As we approach Contract Day also known as The Fireburn of 1878 in the U.S. Virgin Islands, I found it timely to share my thoughts now and invite girlfriends who share similar and even different sentiments, to the first 'Girlfriends & Politics' event on October 12th. Contract Day is so much more than an image of three queens* with torches in their hands - its a testimony of the courage, strength and resilience that Black women who are of and in the U.S. Virgin Islands have had and continue to have as we use our collective minds and divine feminine power to foster social and political change with and for our community. When we consider the history of social justice and women's rights in the U.S. Virgin Islands, Caribbean, United States and beyond, women have always been at the center and the forefront of it. It would be a shame and a tragedy for the year of 2024 - the year when the first Black woman is in line for the Presidency of the United States of America - for the political landscape in the U.S. Virgin Islands to represent the opposite with the potential of an all male Senate before us. Girlfriends, we have to do better. We have to put our biases and false perceptions about 'what we think we know' about our candidates on the side and prioritize our wellness and progress. I say OUR because representation of women in the Senate and Congress mean representation for US. Even if we don't agree with all policies (and for the record - we never will), we have to tap in to our collective and ancestral feminine power to ensure that there is ALWAYS representation in decision making spaces that impact our children, our families and our communities. There is no better time than now to start viewing our women in politics as girlfriends whom are deserving of our time, support and attention - than now.
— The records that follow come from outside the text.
/-- An accumulator that a multiplication fills, and one with ERR. -/
theorem witness_checksums : ((mxQueue [{ mxc mmc with begun := true, steps := true }]).core 0).compares 0 true = true ∧
    ((mxQueue [{ mxc mmc with begun := true, steps := true }]).core 0).compares 0 false = false ∧
    ((mxQueue [mxc mmc]).core 0).compares 0 true = false ∧
    ((mxQueue []).modCore 0 fun k => { k with accs := vset k.accs 0 { held := some 0, err := true } }).drainCheck
      { drainer with loc := .slot 0 0 } 15 false 0 0 = some (.checksum, 0) ∧
    (mxQueue []).drainCheck { drainer with loc := .slot 0 0 } 15 false 0 0 = none := by decide +kernel

/-- A walk's rows start at h1 offset 0; its inputs are at h1 offset 0x8000 and its records at h4 offset 0x9000, as binary32; 1 row. -/
def walker : Strand :=
  { drainer with wk := stg [(0, 1), (2, 1), (3, 1), (4, 0x8000), (6, 4), (7, 0x9000), (0x0E, 2 ^ 63)] worker.wk }

/-- What `walk` captures of `walker`. -/
def walkCmd : WalkCmd :=
  { regs := walker.wk, nh := { space := 1, bound := 0x40000, rights := 15, asid := 3 }, ih := { space := 1, bound := 0x40000, rights := 15, asid := 3 }
    oh := { space := 1, bound := 0x40000, rights := 15, efmt := 11, asid := 3 }, cw := { space := 1, bound := 0x40000, rights := 15, asid := 3 }, df := 11 }

/-- A walk with one row at node 0. -/
def tbl (st : BitVec 2 := 0) : WalkTable := { cmd := mxc (.walk walkCmd), rows := [{ st, node := 0, depth := 0 }] }

/-- The table of core 0 holds a walk. -/
def walking (w : WalkTable := tbl) : State := array walker fun k => { k with table := some w }

/-- The strand's table is held, `wk.ctl` holds a value, and g12 is odd. -/
def heldWalk (ctl : Nat) : State :=
  (array { walker with wk := stg [(9, ctl)] walker.wk, gr := vset man.gr 12 1 }).modCore 0 fun k => { k with table := some { tbl with held := true } }

theorem witness_walks_issue :
    meets (.walk 0) (array walker) (fun s s1 t _ => (s1.heldTable t.core s.cur).isNone && s1.walkCheck t == none &&
      decide ((s1.core t.core).mxq.length < 8) &&
      drainFmt (s1.endFmt (t.regionAt (bits (staged t.wk 6) 0 5)) (bits (staged t.wk 7) 0 40)).1 == some 11) = true ∧
    meets (.walk 0) (array { walker with wk := stg [(2, 33)] walker.wk }) (fun s s1 t _ => (s1.heldTable t.core s.cur).isNone &&
      s1.walkCheck t == some (.engine, 0x201)) = true ∧
    meets (.walk 1) (walking { tbl with held := true }) (fun s s1 t _ => (s1.heldTable t.core s.cur).isSome && !(staged t.wk 9).getLsbD 1) = true ∧
    meets (.walk 1) (mxQueue (List.replicate 8 (mxc .chk)) walker) (fun s s1 t _ => (s1.heldTable t.core s.cur).isNone && s1.walkCheck t == none &&
      decide (8 ≤ (s1.core t.core).mxq.length)) = true ∧
    meets (.walk 1) (heldWalk 3) (fun s s1 t _ => (s1.heldTable t.core s.cur).isSome && (staged t.wk 9).getLsbD 1 && s1.walkCheck t == none &&
      decide ((s1.core t.core).mxq.length < 8)) = true ∧
    meets (.wstat 1 12 0) walking (fun s s1 t v => !t.mustDefer (.wstat 1 12 0) false && (s1.heldTable t.core s.cur).isNone && !(v 1).getLsbD 0 &&
      (s1.strand? s.cur).any fun u => u.wstat == t.wstat) = true ∧
    meets (.wstat 12 13 0) (heldWalk 0) (fun s s1 t v => !t.mustDefer (.wstat 12 13 0) false && (s1.heldTable t.core s.cur).isSome &&
      (v 12).getLsbD 0) = true ∧
    ((walking).core 0).mxq = [] ∧ ((mxQueue [mxc (.walk walkCmd)] walker).core 0).mxq.any (fun x => x.sid == 0 && x.kind.isWalk) = true ∧
    meets (.wstat 1 12 1) (array walker) (fun s s1 t _ => (s1.core t.core).table.isNone && (s1.strand? s.cur).any fun u => u.wstat == t.wstat) = true ∧
    ({ tbl with passes := 65535 }).passes < 2 ^ 16 ∧ (List.replicate 32 ({} : WalkRow)).length ≤ 32 := by decide +kernel

/-- A leaf stands at node 0: 1 row and 1 column in format 0. -/
def atLeaf : State := walking.writeBytes (scratchKey 0 0) [0, 0, 0x10]

theorem witness_walk_steps :
    ((mxQueue [mxc (.walk walkCmd)] walker).core 0).table = none ∧
    (mxQueue [mxc (.walk walkCmd)] walker).mxReady ((mxQueue [mxc (.walk walkCmd)] walker).core 0) (mxc (.walk walkCmd)) = true ∧
    bits (staged (stg [(0x0C, 2)] walkCmd.regs) 0x0C) 0 8 ≠ 0xFF ∧
    ((staged walkCmd.regs 0x0F).getLsbD 31 = true ∧ (staged (stg [(0x0F, 0)] walkCmd.regs) 0x0F).getLsbD 31 = false) ∧
    nextNode [{ st := 0, depth := 2, node := 64 }, { st := 0, depth := 1, node := 128 }, { st := 0, depth := 1, node := 64 }] = some (1, 64) ∧
    (walking.mayBegin 0 [] = true ∧ nextNode tbl.rows = some (0, 0) ∧ (staged walkCmd.regs 9).getLsbD 0 = false) ∧
    (match walking.fetchNode 0 tbl.cmd walkCmd 0 with | .cause 4 _ => true | _ => false) = true ∧
    (match atLeaf.fetchNode 0 tbl.cmd walkCmd 0 with | .ok n _ _ => n.leaf && !n.feedY | _ => false) = true ∧
    (64 < 64 + 1 ∧ 63 + 1 ≤ 64) ∧
    ((tbl 1).rows.all (fun r => r.st = 1) = true ∧ (tbl 1).cmd.cause = 0 ∧ (tbl 1).held = false) ∧
    (((mxQueue [{ mxc (.walk walkCmd) with cause := 4 }]).core 0).mxq.find? fun x => x.kind.isWalk && decide (x.cause ≠ 0)).isSome := by decide +kernel

/-- A walk whose nodes are global and unmapped, and one that stops at the first row in FAULT. -/
def walkAt (nh : Region) (ctl : Nat) : WalkTable :=
  { tbl with cmd := { tbl.cmd with kind := .walk { walkCmd with nh, regs := stg [(9, ctl)] walkCmd.regs } } }
def walkFar : State := walking (walkAt { space := 4, base := 0x50000000, bound := 0x40000, rights := 15, asid := 3 } 0)

/-- What a fetch of node 0 gives the walk of core 0. -/
def nodeOf (s : State) : Option NodeOut :=
  ((s.core 0).table).bind fun t => match t.cmd.kind with
    | .walk w => some (s.fetchNode 0 t.cmd w 0)
    | _ => none
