-- ==== Sys2Proof/Config.lean ====
section
/-! DEFINITION. The configuration record `Cfg` of 00_scope.md rule R7, and the free values the spec
leaves to an implementation or to an agent's draw. -/

namespace Sys2Proof

/-- The configuration record of rule R7. `CURSOR_CELL`, the one field that is a function and OPEN,
is the constant `Config.cursorCell`. The record is carried in the machine's state and never written
(log 1). -/
structure Cfg where
  /-- `IRQ_BASE`: the vector of IRQ 0. -/
  irqBase : Byte
  /-- `KBUF_N`: the key buffer's capacity, OPEN. -/
  kbufN : Nat
  /-- `W`: the display's width in cells. -/
  width : Nat
  /-- `H`: the display's height in cells. -/
  height : Nat
  /-- `UNSH`: the unshifted keymap table. -/
  unsh : Vector Byte 128
  /-- `SHF`: the shifted keymap table. -/
  shf : Vector Byte 128
  /-- `SC_LSHIFT`: the key index of the left Shift key. -/
  scLshift : KeyIdx
  /-- `SC_RSHIFT`: the key index of the right Shift key. -/
  scRshift : KeyIdx
  /-- `SC_CTRL`: the key index of the Ctrl key. -/
  scCtrl : KeyIdx
  /-- `SC_ALT`: the key index of the Alt key. -/
  scAlt : KeyIdx
  /-- `SC_CAPS`: the key index of the Caps-Lock key. -/
  scCaps : KeyIdx
  /-- `MS_XSIGN`: the bit of the mouse button byte that holds the X sign. -/
  msXsign : Fin 8
  /-- `MS_YSIGN`: the bit of the mouse button byte that holds the Y sign. -/
  msYsign : Fin 8
  /-- `ERRCODE_VECTORS`: the vectors that carry an error code, as a list read as a set. -/
  errcodeVectors : List Byte
  /-- `EOI_CMD`: the end-of-interrupt command byte. -/
  eoiCmd : Byte
  deriving DecidableEq, Repr

/-- `UNSH[idx]` (rules R7, R75). -/
def Cfg.unshAt (c : Cfg) (idx : KeyIdx) : Byte := c.unsh[idx.toNat]'idx.isLt

/-- `SHF[idx]` (rules R7, R75). -/
def Cfg.shfAt (c : Cfg) (idx : KeyIdx) : Byte := c.shf[idx.toNat]'idx.isLt

/-- The five modifier key indices (rule R7). -/
def Cfg.modifiers (c : Cfg) : List KeyIdx :=
  [c.scLshift, c.scRshift, c.scCtrl, c.scAlt, c.scCaps]

/-- `CURSOR_CELL`: from a saved cell to the drawn cursor cell, (glyph, colour) to (glyph, colour).
OPEN (rule R7, D18): a free value, nothing constrains it (log 9). -/
opaque Config.cursorCell : Byte → Byte → Byte × Byte

/-- The byte PS2 answers to a read of port 0x60 when no answer is queued: draw number `n`, a free
value under no law (rules R3, R52, D38; log 7). -/
opaque Config.ps2Draw : Nat → Byte

/-- The (glyph, colour) DISP answers to a cell read when no answer is queued: draw number `n`, a
free value under no law (rules R3, R54, D38; log 8). -/
opaque Config.dispDraw : Nat → Byte × Byte

end Sys2Proof
end

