-- ==== Sys2Proof/Laws/Decode.lean ====
section
/-! SUPPORT. The small lemmas of the words' fields, of a configuration's check and of the route
function (30_encoding.md rules R71 to R81, 00_scope.md rule R8, 40_dispatch.md rule R104). -/

namespace Sys2Proof

/-! ### Fields of words -/

@[simp] theorem scReleased_makeCode (idx : KeyIdx) : scReleased (makeCode idx) = false := by
  revert idx; decide

@[simp] theorem scReleased_breakCode (idx : KeyIdx) : scReleased (breakCode idx) = true := by
  revert idx; decide

@[simp] theorem scIdx_makeCode (idx : KeyIdx) : scIdx (makeCode idx) = idx := by
  revert idx; decide

@[simp] theorem scIdx_breakCode (idx : KeyIdx) : scIdx (breakCode idx) = idx := by
  revert idx; decide

/-- A pressed scancode is the make code of its index. -/
theorem makeCode_scIdx {sc : Byte} (h : scReleased sc = false) : makeCode (scIdx sc) = sc := by
  revert sc; decide

/-- A released scancode is the break code of its index. -/
theorem breakCode_scIdx {sc : Byte} (h : scReleased sc = true) : breakCode (scIdx sc) = sc := by
  revert sc; decide

@[simp] theorem mwPhase_mouseWord (ph : BitVec 2) (b : Byte) : mwPhase (mouseWord ph b) = ph :=
  BitVec.extractLsb'_append_eq_left

@[simp] theorem mwByte_mouseWord (ph : BitVec 2) (b : Byte) : mwByte (mouseWord ph b) = b :=
  BitVec.setWidth_append_eq_right

/-- An MW10 word is its phase and its byte. -/
@[simp] theorem mouseWord_fields (w : BitVec 10) : mouseWord (mwPhase w) (mwByte w) = w := by
  revert w; decide

/-! ### Configurations -/

/-- A plain key is none of the five modifiers. -/
theorem plainKey_iff {c : Cfg} {idx : KeyIdx} :
    c.plainKey idx = true ↔ idx ≠ c.scLshift ∧ idx ≠ c.scRshift ∧ idx ≠ c.scCtrl ∧
      idx ≠ c.scAlt ∧ idx ≠ c.scCaps := by
  simp [Cfg.plainKey, Cfg.modifiers]

/-- What rule R8 says of the IRQ block. -/
theorem ok_irqBase {c : Cfg} (h : c.ok = true) :
    32 ≤ c.irqBase.toNat ∧ c.irqBase.toNat + 15 ≤ 255 ∧ c.irqBase.toNat % 8 = 0 := by
  simp only [Cfg.ok, Bool.and_eq_true, decide_eq_true_eq] at h
  tauto

/-- What rule R8 says of the buffer and the display. -/
theorem ok_sizes {c : Cfg} (h : c.ok = true) :
    2 ≤ c.kbufN ∧ c.kbufN ≤ 65536 ∧ 1 ≤ c.width ∧ 1 ≤ c.height := by
  simp only [Cfg.ok, Bool.and_eq_true, decide_eq_true_eq] at h
  tauto

/-- What rule R8 says of the modifier indices: the five are distinct. -/
theorem ok_modifiers {c : Cfg} (h : c.ok = true) : c.modifiers.Nodup := by
  simp only [Cfg.ok, Bool.and_eq_true, decide_eq_true_eq] at h
  tauto

/-- The keyboard's vector does not wrap. -/
theorem toNat_irqBase_one {c : Cfg} (h : c.ok = true) :
    (c.irqBase + 1).toNat = c.irqBase.toNat + 1 := by
  have := ok_irqBase h
  rw [BitVec.toNat_add]
  show (c.irqBase.toNat + 1) % 256 = _
  omega

/-- The mouse's vector does not wrap. -/
theorem toNat_irqBase_twelve {c : Cfg} (h : c.ok = true) :
    (c.irqBase + 12).toNat = c.irqBase.toNat + 12 := by
  have := ok_irqBase h
  rw [BitVec.toNat_add]
  show (c.irqBase.toNat + 12) % 256 = _
  omega

/-! ### The opcode table -/

/-- A row that does not match is passed over (rule R78, step 2). -/
theorem mostSpecific_skip {r : Row} {rs : List Row} {w : BitVec 10} (h : r.hits w = false) :
    mostSpecific (r :: rs) w = mostSpecific rs w := by
  rw [mostSpecific]
  cases mostSpecific rs w <;> simp [h]

/-- The row picked is one of the rows (rule R78). -/
theorem mostSpecific_mem {rs : List Row} {w : BitVec 10} {q : Row}
    (h : mostSpecific rs w = some q) : q ∈ rs := by
  induction rs generalizing q with
  | nil => cases h
  | cons r rs ih =>
    rw [mostSpecific] at h
    cases hm : mostSpecific rs w with
    | none =>
      rw [hm] at h
      dsimp only at h
      split at h
      · cases h; exact List.mem_cons_self
      · cases h
    | some p =>
      rw [hm] at h
      dsimp only at h
      split at h
      · cases h; exact List.mem_cons_self
      · cases h; exact List.mem_cons_of_mem _ (ih hm)

/-- A row that matches is picked where no later row has more mask bits (rule R78, step 3). -/
theorem mostSpecific_take {r : Row} {rs : List Row} {w : BitVec 10} (h : r.hits w = true)
    (hm : ∀ q ∈ rs, maskOnes q.mask ≤ maskOnes r.mask) : mostSpecific (r :: rs) w = some r := by
  rw [mostSpecific]
  cases hq : mostSpecific rs w with
  | none => simp [h]
  | some q => simp [h, hm q (mostSpecific_mem hq)]

/-! ### The route function -/

theorem route_timer {c : Cfg} (h : c.ok = true) : route c c.irqBase = .timer := by
  have := ok_irqBase h
  unfold route
  repeat rw [if_neg (by omega)]
  rw [if_pos rfl]

theorem route_kbd {c : Cfg} (h : c.ok = true) : route c (c.irqBase + 1) = .kbd := by
  have := ok_irqBase h
  have := toNat_irqBase_one h
  unfold route
  repeat rw [if_neg (by omega)]
  rw [if_pos (by omega)]

theorem route_mouse {c : Cfg} (h : c.ok = true) : route c (c.irqBase + 12) = .mouse := by
  have := ok_irqBase h
  have := toNat_irqBase_twelve h
  unfold route
  repeat rw [if_neg (by omega)]
  rw [if_pos (by omega)]

/-- The other vectors of the IRQ block (rules R104, R114). -/
theorem route_irqUnhandled {c : Cfg} {v : Byte} (h : c.ok = true)
    (hv : c.irqBase.toNat ≤ v.toNat ∧ v.toNat ≤ c.irqBase.toNat + 15)
    (h0 : v.toNat ≠ c.irqBase.toNat) (h1 : v.toNat ≠ c.irqBase.toNat + 1)
    (h12 : v.toNat ≠ c.irqBase.toNat + 12) : route c v = .irqUnhandled := by
  have := ok_irqBase h
  unfold route
  repeat rw [if_neg (by omega)]
  rw [if_pos hv]

/-- The six handled exception vectors as numbers. -/
theorem not_handled_iff {v : Byte} : v ∉ handledExceptions ↔
    v.toNat ≠ 0 ∧ v.toNat ≠ 1 ∧ v.toNat ≠ 3 ∧ v.toNat ≠ 8 ∧ v.toNat ≠ 13 ∧ v.toNat ≠ 14 := by
  simp [handledExceptions, ← BitVec.toNat_inj]

/-- The other exception vectors (rules R104, R115). -/
theorem route_excUnhandled {c : Cfg} {v : Byte} (h : c.ok = true) (hv : v.toNat ≤ 31)
    (hn : v ∉ handledExceptions) : route c v = .excUnhandled := by
  have := ok_irqBase h
  have := not_handled_iff.mp hn
  unfold route
  repeat rw [if_neg (by omega)]
  rw [if_pos hv]

/-- The vectors without a gate (rules R57, R104, R116). -/
theorem route_absent {c : Cfg} {v : Byte} (h : c.ok = true) (hv : 31 < v.toNat)
    (hn : ¬ (c.irqBase.toNat ≤ v.toNat ∧ v.toNat ≤ c.irqBase.toNat + 15)) :
    route c v = .absent := by
  have := ok_irqBase h
  unfold route
  repeat rw [if_neg (by omega)]

end Sys2Proof
end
During 'Girlfriends & Politics' we will bring our core values of kindness, compassion, connection, culture and friendship to a historical conversation that deserves a new approach - one of Girlfriendism. While we honor the past of women in politics, advocacy, social justice and unity in the U.S. Virgin Islands and beyond, let us have open, safe and productive dialogue on the present and future of women in politics in the U.S. Virgin Islands! REGISTER HERE (Seats Are Limited!) and we'll see you on October 12th! - Your Girlfriend, Dr. K
*Three Queens are referenced to describe the image provided; however, please read more on the historical update on the Four Queens HERE.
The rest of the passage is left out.